Living magnetorheological composites: from the synthesis to the in vitro characterization

Abstract

Abstract A new type of magnetorheological (MR) material is reported that brings together conventional MR composites (MRCs) and biomaterials. Living MRCs based on carbonyl iron microparticles (CIPs) as magnetoactive filler, sodium alginate as elastomer and cells as biological components were prepared and characterized. The effect of CIPs concentration in isotropic alginate composites was examined by using thermogravimetric analysis, infrared spectroscopy, swelling and degradation tests in culture medium (Dulbecco’s Modified Eagle’s Medium, DMEM). To self-assemble the CIPs within the polymer matrix, the cross-linking process took place under an external magnetic field (24 mT).

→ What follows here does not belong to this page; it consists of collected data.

-- ==== Sys2Proof/Machine/Float.lean ====
section
/-!
DEFINITION. binary32 values (R111): exact integers in units of 2^-149, rounded back to the nearest binary32 with ties to even,
and the angle of a phasor in units of 2^-32 turn (R10). Intermediate results are exact; the roundings, the truncated
sine, cosine and arctangent and the integer square root are the model's choice (notes/assumptions/8.md).
-/

namespace Sys2Proof.Machine

open Sys2Proof

/-- The bit pattern is a NaN or an infinity. -/
def f32Special (w : Word) : Bool := decide (field w 23 8 = 255)

/-- The value in units of 2^-149; of a NaN or an infinity, a free value. -/
def f32Val (w : Word) : Int :=
  if f32Special w then Config.f32Special w
  else
    let e := field w 23 8
    let m := field w 0 23
    let a : Nat := if e = 0 then m else (2 ^ 23 + m) * 2 ^ (e - 1)
    if bitAt w 31 then -(a : Int) else (a : Int)

/-- The quotient of two numbers rounded to the nearest, ties to even. -/
def divEven (a b : Nat) : Nat :=
  let q := a / b
  let r := a % b
  if b < 2 * r then q + 1 else if 2 * r = b then q + q % 2 else q

/-- The binary32 nearest to `n / d` units of 2^-149. -/
def f32Round (n : Int) (d : Nat) : Word :=
  let a := n.natAbs
  let q := a / d
  let shift := if q < 2 ^ 24 then 0 else Nat.log2 q - 23
  let m := divEven a (d * 2 ^ shift)
  let bits := if m < 2 ^ 23 then m else (shift + 1) * 2 ^ 23 + (m - 2 ^ 23)
  let top := if 255 * 2 ^ 23 ≤ bits then 255 * 2 ^ 23 else bits
  BitVec.ofNat 32 (top + (if n < 0 then 2 ^ 31 else 0))

/-- The binary32 nearest to the rational `n / d`. -/
def f32OfRat (n : Int) (d : Nat) : Word := f32Round (n * 2 ^ 149) d

/-- One, in units of 2^-149. -/
def f32One : Int := 2 ^ 149

/-- Integer square root, bit by bit from bit `k - 1`. -/
def isqrtFrom : Nat → Nat → Nat → Nat
  | 0, r, _ => r
  | k + 1, r, n => if (r + 2 ^ k) * (r + 2 ^ k) ≤ n then isqrtFrom k (r + 2 ^ k) n else isqrtFrom k r n

/-- The integer part of the square root. -/
def isqrt (n : Nat) : Nat := isqrtFrom (Nat.log2 n / 2 + 1) 0 n

/-- The magnitude of a complex value, in the units of its parts. -/
def magnitude (re im : Int) : Nat := isqrt (re.natAbs * re.natAbs + im.natAbs * im.natAbs)

/-- pi in units of 2^-80. -/
def piFix : Nat := 3797952473636338580787994

/-- Taylor terms of sine and cosine of `x` (units of 2^-80): `t` is the term of order `k`. -/
def sinCosTerms : Nat → Nat → Int → Int → Int → Int → Int × Int
  | 0, _, _, _, c, s => (c, s)
  | n + 1, k, x, t, c, s =>
    let u := t * x / 2 ^ 80 / ((k : Int) + 1)
    let sign : Int := if (k + 1) % 4 < 2 then 1 else -1
    if k % 2 = 0 then sinCosTerms n (k + 1) x u c (s + sign * u)
    else sinCosTerms n (k + 1) x u (c + sign * u) s

/-- Cosine and sine, in units of 2^-80, of an angle of `a` units of 2^-80 radian. -/
def cosSin (a : Int) : Int × Int :=
  let two : Int := 2 * (piFix : Int)
  let r := a % two
  let x := if (piFix : Int) < r then r - two else r
  sinCosTerms 48 0 x (2 ^ 80) (2 ^ 80) 0

/-- atan(2^-i) in units of 2^-64 turn. -/
def atanTable : List Int :=
  [2305843009213693952, 1361218612134873190, 719230530580881038, 365092647525521947,
   183254791493294829, 91716730292036216, 45869556482713130, 22936177926750895,
   11468263948075831, 5734153847876408, 2867079658191483, 1433540170878135,
   716770128161890, 358385069421298, 179192535378193, 89596267772540,
   44798133896700, 22399066949654, 11199533474990, 5599766737515,
   2799883368760, 1399941684380, 699970842190, 349985421095,
   174992710548, 87496355274, 43748177637, 21874088818,
   10937044409, 5468522205, 2734261102, 1367130551,
   683565276, 341782638, 170891319, 85445659,
   42722830, 21361415, 10680707, 5340354,
   2670177, 1335088, 667544, 333772,
   166886, 83443, 41722, 20861]

/-- Rotate a vector onto the positive real axis, summing the angle turned. -/
def cordic : List Int → Nat → Int → Int → Int → Int
  | [], _, _, _, a => a
  | t :: ts, i, x, y, a =>
    if 0 ≤ y then cordic ts (i + 1) (x + y / 2 ^ i) (y - x / 2 ^ i) (a + t)
    else cordic ts (i + 1) (x - y / 2 ^ i) (y + x / 2 ^ i) (a - t)

/-- The angle of a complex value in units of 2^-32 turn, 0 to 2^32 - 1 (R10). -/
def angleOf (re im : Int) : Nat :=
  if re = 0 ∧ im = 0 then 0
  else
    let x := re * 2 ^ 64
    let y := im * 2 ^ 64
    let a := if re < 0 then cordic atanTable 0 (-x) (-y) (2 ^ 63) else cordic atanTable 0 x y 0
    unsignedN ((a + 2 ^ 31) / 2 ^ 32) 32

/-- The angle of a phasor given as two binary32 values. -/
def phasorAngle (p : Word × Word) : Nat := angleOf (f32Val p.1) (f32Val p.2)

/-- The magnitude of a phasor, in units of 2^-149. -/
def phasorMag (p : Word × Word) : Nat := magnitude (f32Val p.1) (f32Val p.2)

end Sys2Proof.Machine
end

The cytotoxicity experiments were performed with human mesenchymal stem cells and human fibroblasts loaded inside of the hydrogel. It was demonstrated that the living MRCs supported cell survival and proliferation. The rheological response of the MRCs was evaluated in dynamic oscillatory tests in the absence and presence of magnetic fields. The viscoelastic response of the living MRCs improved when a magnetic field was applied. This work demonstrates the possibility to use CIPs in the fabrication of living composites with MR response. Results could be of interest in smart biomedical applications.